= Cyberocracy =

Form of government that rules by the use of information

In futurology, cyberocracy describes a hypothetical form of government that rules by the effective use of information. The exact nature of a cyberocracy is largely speculative as, apart from Project Cybersyn, there have been no cybercratic governments; however, a growing number of cybercratic elements can be found in many developed nations. Cyberocracy theory is largely the work of David Ronfeldt, who published several papers on the theory. Some sources equate cyberocracy with algorithmic governance, although algorithms are not the only means of processing information.

==Overview==
Cyberocracy, from the roots 'cyber-' and '-cracy' signifies rule by way of information, especially when using interconnected computer networks. The concept involves information and its control as the source of power and is viewed as the next stage of the political evolution.

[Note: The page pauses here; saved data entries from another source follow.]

-- ==== Sys2Proof/Safety.lean ====
section
/-!
DEFINITION. What claims speak of: when the core die acts, the canonical form of the register file and of the memories, and
which commands belong to the meter die.
-/
namespace Sys2Proof.Machine

/-- The core die runs (R442, R445). -/
abbrev State.on (s : State) : Prop := s.power.core = .running

/-- BAR0 writes act: the core die runs, and no warm reset is under way (R39). -/
abbrev State.bus (s : State) : Prop := s.on ∧ s.power.warm = false

/-- The part provides the instance, and it is not RETIRED (R4, R24). -/
abbrev State.live? (s : State) (u : Inst) : Prop := u.ok = true ∧ s.has u = true ∧ s.runState u ≠ 4

/-- The register file is in canonical form. -/
def Regs.wf (s : State) : Bool := SMap.wf resetOf s.regs

/-- The memories are in canonical form: DRAM with its poison markers, the flash and the SRAM of the steward, the tile
stores. -/
def Memory.wf (s : State) : Bool :=
  SMap.wf dram0 s.dram.cells && SMap.wf noPoison s.dram.poison && SMap.wf flash0 s.stw.flash && SMap.wf sram0 s.stw.sram &&
    s.tiles.all fun e => SMap.wf tile0 e.2.store

/-- The next instruction of a tile is this one, and it issues now (R235, R236). -/
def State.issuesNow (s : State) (x : TileInsn) (cls op : Nat) (p : TileProg) : Prop :=
  s.on ∧ (U.tile x.tile.toNat).ok = true ∧ s.has (U.tile x.tile.toNat) = true ∧ s.progOf x.tile.toNat = some p ∧
    s.mayIssue x.tile.toNat p cls (insnWords x cls op) x.wait = true

/-- The program went on by one instruction, which was counted (R235, Table 9.11). -/
def State.advanced (s u : State) (t : Nat) (p : TileProg) : Prop :=
  (∃ q, u.progOf t = some q ∧ q.pc = p.pc + 1) ∧
    u.reg (Reg.TILE.INSN_ISSUED t) = addWrap (s.reg (Reg.TILE.INSN_ISSUED t)) 1

/-- A unit of a tile at work has this instruction as its oldest (R236). -/
def State.flying (s : State) (t c : Nat) (p : TileProg) (g : Flight) : Prop :=
  s.on ∧ (U.tile t).ok = true ∧ s.has (U.tile t) = true ∧ s.progOf t = some p ∧ ((s.tileOf t).queue c).head? = some g ∧
    s.tileWorks t p = true

/-- The maps of a controller are in canonical form. -/
def Dmc.wf (d : Dmc) : Bool :=
  SMap.wf (fun _ => []) d.wq && SMap.wf (fun _ => []) d.rq && SMap.wf (fun _ => (0, 0)) d.owed && SMap.wf (fun _ => none) d.openRow &&
    SMap.wf (fun _ => []) d.hammer && SMap.wf (fun _ => 0) d.chanBeats && SMap.wf (fun _ => 0) d.portBeats

/-- The maps of PLE, CPM, PFB, EGR, PEP and MET are in canonical form. -/
def State.blocksWf (s : State) : Bool :=
  SMap.wf (fun _ => WinRun.absent) s.ple.wins && SMap.wf (fun _ => false) s.ple.stale &&
    SMap.wf (fun _ => false) s.cpm.alloc && SMap.wf (fun _ => 0) s.cpm.bufs && SMap.wf (fun _ => 0) s.fabric.beats &&
    SMap.wf (fun _ => false) s.egr.dropBefore && SMap.wf (fun _ => SinkSet.reset) s.egr.sinks &&
    SMap.wf (fun _ => 0) s.pep.fences && SMap.wf (fun _ => false) s.pep.fenceOwed && SMap.wf (fun _ => false) s.pep.idxOwed &&
    SMap.wf (fun _ => none) s.pep.uploads && SMap.wf (fun _ => ([], 0, false)) s.met.slots

/-- The accumulators of an operation in flight are in canonical form. -/
def Flight.wf (f : Flight) : Bool :=
  match f.op with
  | .matrix _ r => SMap.wf acc0 r.acc
  | .vector | .loadOp _ _ _ _ | .storeOp _ _ _ | .sendOp _ _ _ _ _ _ _ => true

/-- The maps of a tile, its store apart, are in canonical form. -/
def Tile.mapsWf (x : Tile) : Bool :=
  SMap.wf (fun _ => 0) x.vreg && (x.qMatrix ++ x.qVector ++ x.qXfer ++ x.qFabric).all Flight.wf

/-- The maps keyed by instance are in canonical form, and so is what they hold. -/
def State.unitsWf (s : State) : Bool :=
  SMap.wf (fun _ => Scx.free) s.scx && SMap.wf (fun _ => none) s.dec && SMap.wf (fun _ => none) s.lns &&
    SMap.wf (fun _ => Mbx.free) s.mbx && SMap.wf (fun _ => Tile.idle) s.tiles && SMap.wf (fun _ => Dmc.cold) s.dram.ctl &&
    SMap.wf (fun _ => (0, 0)) s.dram.faults && (s.tiles.all fun e => e.2.mapsWf) && s.dram.ctl.all fun e => e.2.wf

/-- Everything in the state that is kept as a map is in its canonical form. -/
def State.wf (s : State) : Bool := Regs.wf s && Memory.wf s && s.blocksWf && s.unitsWf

The fundamental feature of a cyberocracy would be the rapid transmission of relevant information from the source of a problem to the people in a position able to fix said problem, most likely via a system of interconnected computer networks and automated information sorting software, with human decision makers only being called into use in the case of unusual problems, problem trends, or through an appeal process pursued by an individual. Cyberocracy is the functional antithesis of traditional bureaucracies which sometimes notoriously suffer from fiefdom, slowness, and a list of other unfortunate qualities. A bureaucracy forces and limits the flow of information through defined channels that connect discrete points while cyberocracy transmits volumes of information accessible to many different parties. In addition, bureaucracy deploys brittle practices such as programs and budgets whereas cyberocracy is more adaptive with its focus on management and cultural contexts. Ultimately a cyberocracy may use administrative AIs if not an AI as head of state forming a machine rule government.

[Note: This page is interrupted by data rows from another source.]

/-- RAIL_FAULT and THERMAL_TRIP hold the core die with PWR_FAULT_N low; CLOCK_LOSS and CLOCK_RETURN set and clear
CLK_STATUS (derived: R442, R447, R453). -/
def Obligations.RailsTripAndClocksOfTheCore : Prop :=
  (∀ (rail : Rail) (s : State), s.on →
    exec (.railFault rail) s = .next { s with power := { s.power with core := .held, faulted := true, pwrFaultN := false } }) ∧
  (∀ s : State, s.on → (if s.fuses.grade = 2 then 460 else 540) ≤ signedN 12 (s.rfld Reg.DEVCTL.TEMP 11 0) →
    exec .thermalTrip s = .next { s with power := { s.power with core := .held, faulted := true, pwrFaultN := false } }) ∧
  (∀ s : State, s.on → s.rbit Reg.DEVCTL.CLK_STATUS 0 = false →
    exec (.clockLoss .sd0) s = .next (((s.setBit Reg.DEVCTL.CLK_STATUS 0).raise U.devctl 13).portsLose 0 8)) ∧
  (∀ s : State, s.on → s.rbit Reg.DEVCTL.CLK_STATUS 1 = false →
    exec (.clockLoss .sd1) s = .next (((s.setBit Reg.DEVCTL.CLK_STATUS 1).raise U.devctl 13).portsLose 8 4)) ∧
  (∀ s : State, s.on → s.rbit Reg.DEVCTL.CLK_STATUS 2 = false → s.linkPm ≠ 3 → s.linkPm ≠ 4 →
    exec (.clockLoss .pcie) s = .next ((s.setBit Reg.DEVCTL.CLK_STATUS 2).raise U.devctl 13).pcieLost) ∧
  (∀ s : State, s.on → Regs.wf s = true → s.rbit Reg.DEVCTL.CLK_STATUS 3 = false → s.runState U.tmu < 3 →
    let lost := (s.setBit Reg.DEVCTL.CLK_STATUS 3).raise U.devctl 13
    exec (.clockLoss .sys) s = .next (lost.enterFaulted U.tmu false) ∧
      (lost.enterFaulted U.tmu false).runState U.tmu = 3 ∧ (lost.enterFaulted U.tmu false).power.ppsOut = false ∧
      (lost.enterFaulted U.tmu false).rbit Reg.DEVCTL.CLK_STATUS 3 = true ∧
      (lost.enterFaulted U.tmu false).rbit (pgErr U.devctl) 13 = true) ∧
  (∀ s : State, s.on → Regs.wf s = true → s.rbit Reg.DEVCTL.CLK_STATUS 3 = false → 3 ≤ s.runState U.tmu →
    exec (.clockLoss .sys) s = .next ((s.setBit Reg.DEVCTL.CLK_STATUS 3).raise U.devctl 13)) ∧
  (∀ s : State, s.on →
    (s.rbit Reg.DEVCTL.CLK_STATUS 0 = true → exec (.clockLoss .sd0) s = .next s) ∧
    (s.rbit Reg.DEVCTL.CLK_STATUS 1 = true → exec (.clockLoss .sd1) s = .next s) ∧
    (s.rbit Reg.DEVCTL.CLK_STATUS 2 = true ∨ s.linkPm = 3 ∨ s.linkPm = 4 → exec (.clockLoss .pcie) s = .next s) ∧
    (s.rbit Reg.DEVCTL.CLK_STATUS 3 = true → exec (.clockLoss .sys) s = .next s)) ∧
  (∀ s : State, s.on →
    exec (.clockReturn .sd0) s = .next (s.clrBit Reg.DEVCTL.CLK_STATUS 0) ∧
    exec (.clockReturn .sd1) s = .next (s.clrBit Reg.DEVCTL.CLK_STATUS 1) ∧
    exec (.clockReturn .pcie) s = .next (s.clrBit Reg.DEVCTL.CLK_STATUS 2) ∧
    exec (.clockReturn .sys) s = .next s)

/-- While the core die is unpowered or held, no command but COLD_RESET, POWER_DOWN and those of the meter die changes
anything (derived: R442, R445). The model's choices it rests on: log 6. -/
def Obligations.HeldCoreDieIgnoresCommands : Prop :=
  ∀ (c : Instr) (s : State), s.power.core ≠ .running → c.ofMeter = false →
    (∀ straps, c ≠ .coldReset straps) → c ≠ .powerDown →
    exec c s = .next s ∨ exec c s = .fault .noSuchInstance

/-- AVS_TARGET_WRITE moves the target one 5 mV step within 700 to 850 mV; TJ_HIGH drives THERM_N by the grade's
maximum (derived: R443, R444, R453, R455). The model's choices it rests on: log 13. -/
def Obligations.AvsTargetAndJunctionLimit : Prop :=
  (∀ now want : Nat, 700 ≤ now → now ≤ 850 → now % 5 = 0 →
    700 ≤ avsStep now want ∧ avsStep now want ≤ 850 ∧ avsStep now want % 5 = 0 ∧
      avsStep now want ≤ now + 5 ∧ now ≤ avsStep now want + 5) ∧
  (∀ (s : State) (sense : BitVec 10), s.on →
    let n := avsStep (s.rfld Reg.DEVCTL.AVS_STATUS 25 16)
      (Config.avsWant s.fuses.avsVolt (BitVec.ofNat 12 (s.rfld Reg.DEVCTL.TEMP 11 0)))
    let sent := (s.emit (.avs n)).setFld Reg.DEVCTL.AVS_STATUS 9 0 sense.toNat
    exec (.avsTargetWrite true false sense) s = .next (sent.setFld Reg.DEVCTL.AVS_STATUS 31 16 n) ∧
    (∀ ack regFault, (ack && !regFault) = false →
      exec (.avsTargetWrite ack regFault sense) s = .next ((sent.setFld Reg.DEVCTL.AVS_STATUS 31 31 1).raise U.devctl 14))) ∧
  (∀ (s : State) (tj : BitVec 12), s.on → Regs.wf s = true →
    let most : Int := if s.fuses.grade = 2 then 420 else 500
    let v := signedN 12 tj.toNat
    ∃ t, exec (.tjHigh tj) s = .next t ∧
      t.reg Reg.DEVCTL.TEMP = BitVec.ofNat 32 tj.toNat ∧
      (most < v → s.power.thermN = true →
        t.power.thermN = false ∧ t.reg Reg.DEVCTL.THERM_STATUS = 1 ∧ t.rbit (pgErr U.devctl) 12 = true) ∧
      (v ≤ most - 20 → s.power.thermN = false → t.power.thermN = true ∧ t.reg Reg.DEVCTL.THERM_STATUS = 0) ∧
      (v ≤ most → s.power.thermN = true → t.power.thermN = true) ∧
      (most - 20 < v → s.power.thermN = false → t.power.thermN = false) ∧
      (∀ a, a ≠ Reg.DEVCTL.TEMP → a ≠ Reg.DEVCTL.TJ_PEAK → a ≠ Reg.DEVCTL.THERM_STATUS → a ≠ pgErr U.devctl →
        a ≠ pgErrCnt U.devctl → a ≠ pgFirst U.devctl → t.reg a = s.reg a) ∧
      t.clock = s.clock ∧ t.dram = s.dram ∧ t.tiles = s.tiles ∧ t.stw = s.stw)

/-- UNMAPPED_ACCESS reads zero and records the first uncovered address; PARTIAL_ACCESS reads zero and sets
PG_ERR.ACCESS of the unit (derived: R14, R15). -/
def Obligations.UncoveredAccessIsRecorded : Prop :=
  (∀ (addr : BitVec 28) (s : State), s.bus → locate addr.toNat = .hole →
    let noted (s : State) : State :=
      if s.rbit Reg.DEVCTL.UNMAPPED_ADDR 31 then s
      else s.setNum Reg.DEVCTL.UNMAPPED_ADDR (2 ^ 31 + addr.toNat / 4 * 4)
    exec (.unmappedAccess false addr) s = .next { noted s with rdata := 0 } ∧
    exec (.unmappedAccess true addr) s = .next (noted s)) ∧
  (∀ (write : Bool) (addr : BitVec 28) (enables : BitVec 4) (u : Inst) (off : Nat) (s : State), s.bus →
    enables ≠ 0 → enables ≠ 0xF → locate addr.toNat = .page u off → s.has u = true → s.runState u ≠ 4 →
    exec (.partialAccess write addr enables) s = .next ((if write then s else s.answer 0).raise u 1)) ∧
  (∀ (write : Bool) (addr : BitVec 28) (enables : BitVec 4) (r off : Nat) (s : State), s.bus →
    enables ≠ 0 → enables ≠ 0xF → (locate addr.toNat = .ring r off ∨ locate addr.toNat = .fence r off) →
    s.runState U.pep ≠ 4 →
    exec (.partialAccess write addr enables) s = .next ((if write then s else s.answer 0).raise U.pep 1)) ∧
  (∀ (addr : BitVec 28) (enables : BitVec 4) (u : Inst) (off : Nat) (s : State), s.bus → locate addr.toNat = .page u off →
    s.has u = true → s.runState u = 4 → exec (.partialAccess true addr enables) s = .next s)

/-- REGISTER_WRITE to a register of a table: RW-S only while STOPPED, BOOT only before SEAL, RW-L at once or kept while the
unit serves windows; a register whose write is a command of its own is that command (derived: R28, R29, R30). -/
def Obligations.RegisterWriteFollowsAccessCodes : Prop :=
  (∀ (src : Stamp) (addr : BitVec 28) (v : Word) (u : Inst) (off : Nat) (d : RegDesc) (s : State), s.bus →
    addr.toNat % 4 = 0 → locate addr.toNat = .page u off → u.base + off = addr.toNat → 0x40 ≤ off →
    u.blk ∈ [Blk.nix, .ing, .dec, .lns, .dmc, .met] → s.live? u →
    (descsOf u.blk).find? (fun d => d.covers off) = some d → BitVec.ofNat 32 d.w1c = 0 →
    addr.toNat ≠ Reg.PEP.ATTN_EN → addr.toNat ≠ Reg.PFB.REPAIR_CTRL →
    let old := s.reg addr.toNat
    let put (m : Word) : State := s.setReg addr.toNat ((old &&& ~~~m) ||| (v &&& m))
    let S := BitVec.ofNat 32 d.rws
    let B := BitVec.ofNat 32 d.boot
    let L := BitVec.ofNat 32 d.rwl
    (B = 0 → L = 0 → S ≠ 0 → s.runState u = 0 → exec (.registerWrite src addr v) s = .next (put S)) ∧
    (B = 0 → L = 0 → S ≠ 0 → s.runState u ≠ 0 → v &&& S = old &&& S → exec (.registerWrite src addr v) s = .next s) ∧
    (B = 0 → L = 0 → S ≠ 0 → s.runState u ≠ 0 → v &&& S ≠ old &&& S →
      exec (.registerWrite src addr v) s = .next
        ((if s.rbit (pgStatic u) 31 then s.setBit (pgStatic u) 30 else s.setNum (pgStatic u) (2 ^ 31 + off % 2 ^ 24)).raise u 0)) ∧
    (S = 0 → L = 0 → B ≠ 0 → s.isSealed = false → exec (.registerWrite src addr v) s = .next (put B)) ∧
    (S = 0 → L = 0 → B ≠ 0 → s.isSealed = true → exec (.registerWrite src addr v) s = .next (s.raise u 1)) ∧
    (S = 0 → B = 0 → L ≠ 0 → s.servesWindows u = false → exec (.registerWrite src addr v) s = .next (put L)) ∧
    (S = 0 → B = 0 → L ≠ 0 → s.servesWindows u = true →
      exec (.registerWrite src addr v) s = .next
        { s with live := s.live ++ [{ unit := u, addr := addr.toNat, mask := L, value := v }] }) ∧
    (S = 0 → B = 0 → L = 0 → exec (.registerWrite src addr v) s = .next s) ∧
    (Regs.wf s = true → s.runState u = 0 → s.isSealed = false → s.servesWindows u = false →
      ∃ t, exec (.registerWrite src addr v) s = .next t ∧
        t.reg addr.toNat = (old &&& ~~~(S ||| B ||| L)) ||| (v &&& (S ||| B ||| L)) ∧
        (∀ a, a ≠ addr.toNat → t.reg a = s.reg a) ∧ t.live = s.live ∧ t.clock = s.clock ∧ t.dram = s.dram)) ∧
  (∀ (src : Stamp) (v : Word) (s : State),
    exec (.registerWrite src (BitVec.ofNat 28 Reg.DEVCTL.SOFT_RESET) v) s = exec (.softReset v) s ∧
    exec (.registerWrite src (BitVec.ofNat 28 Reg.TMU.REPLAY_TARGET_LO) v) s = exec (.replayTargetLo v) s ∧
    exec (.registerWrite src (BitVec.ofNat 28 Reg.PLE.LOAD) v) s = exec (.planLoad v) s ∧
    exec (.registerWrite src (BitVec.ofNat 28 Reg.SEC.SEAL_CTRL) v) s = exec (.seal v) s ∧
    exec (.registerWrite src (BitVec.ofNat 28 Reg.STW.HOST_BOOT) v) s = exec (.hostBoot v) s ∧
    exec (.registerWrite src (BitVec.ofNat 28 Reg.PFB.REPAIR_REQ) v) s = exec (.repairReq v) s)

/-- LIVE_WRITE_APPLY makes the kept writes of an instance take effect, the last write to each field winning, and
leaves other instances' waiting (derived: R29). -/
def Obligations.KeptWritesLandTogether : Prop :=
  (∀ (u : Inst) (s : State), s.on → u.ok = true → s.has u = true → s.servesWindows u = false →
    ∃ t, exec (.liveWriteApply u) s = .next t ∧ t.live = s.live.filter (fun l => decide (l.unit ≠ u))) ∧
  (∀ (u : Inst) (p : Nat) (s : State), s.on → u.ok = true → s.has u = true → s.servesWindows u = true →
    (s.startsOf u).min? = some p → s.ticking = true → p < 2 ^ 24 → s.calmFor (fun s => s.toPhase p) →
    ∃ t, exec (.liveWriteApply u) s = .next t ∧ t.live = s.live.filter (fun l => decide (l.unit ≠ u)) ∧
      t.clock.phase.toNat = Nat.max s.clock.phase.toNat p) ∧
  (∀ (u : Inst) (a : Nat) (m n x y : Word) (s : State), s.on → Regs.wf s = true → u.ok = true → s.has u = true →
    s.servesWindows u = false → a ≠ Reg.PEP.ATTN_EN → a ≠ Reg.PFB.REPAIR_CTRL →
    s.live = [{ unit := u, addr := a, mask := m, value := x }, { unit := u, addr := a, mask := n, value := y }] →
    ∃ t, exec (.liveWriteApply u) s = .next t ∧ t.live = [] ∧
      t.reg a = (y &&& n) ||| (x &&& m &&& ~~~n) ||| (s.reg a &&& ~~~m &&& ~~~n) ∧
      ∀ b, b ≠ a → t.reg b = s.reg b)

According to Ronfeldt and Valda, it is still too early to determine the exact form of cyberocracy but that it could lead to new forms of the traditional systems of governance such as democracy, totalitarianism, and hybrid governments. Some noted that cyberocracy is still speculative since there is currently no existing cybercratic government, although it is acknowledged that some of its components are already adopted by governments in a number of developed countries.

While the outcome or the results of cyberocracy is still challenging to identify, there are those who cite that it will lead to new forms of governmental and political systems, particularly amid the emergence of new sensory apparatuses, networked society, and modes of networked governance.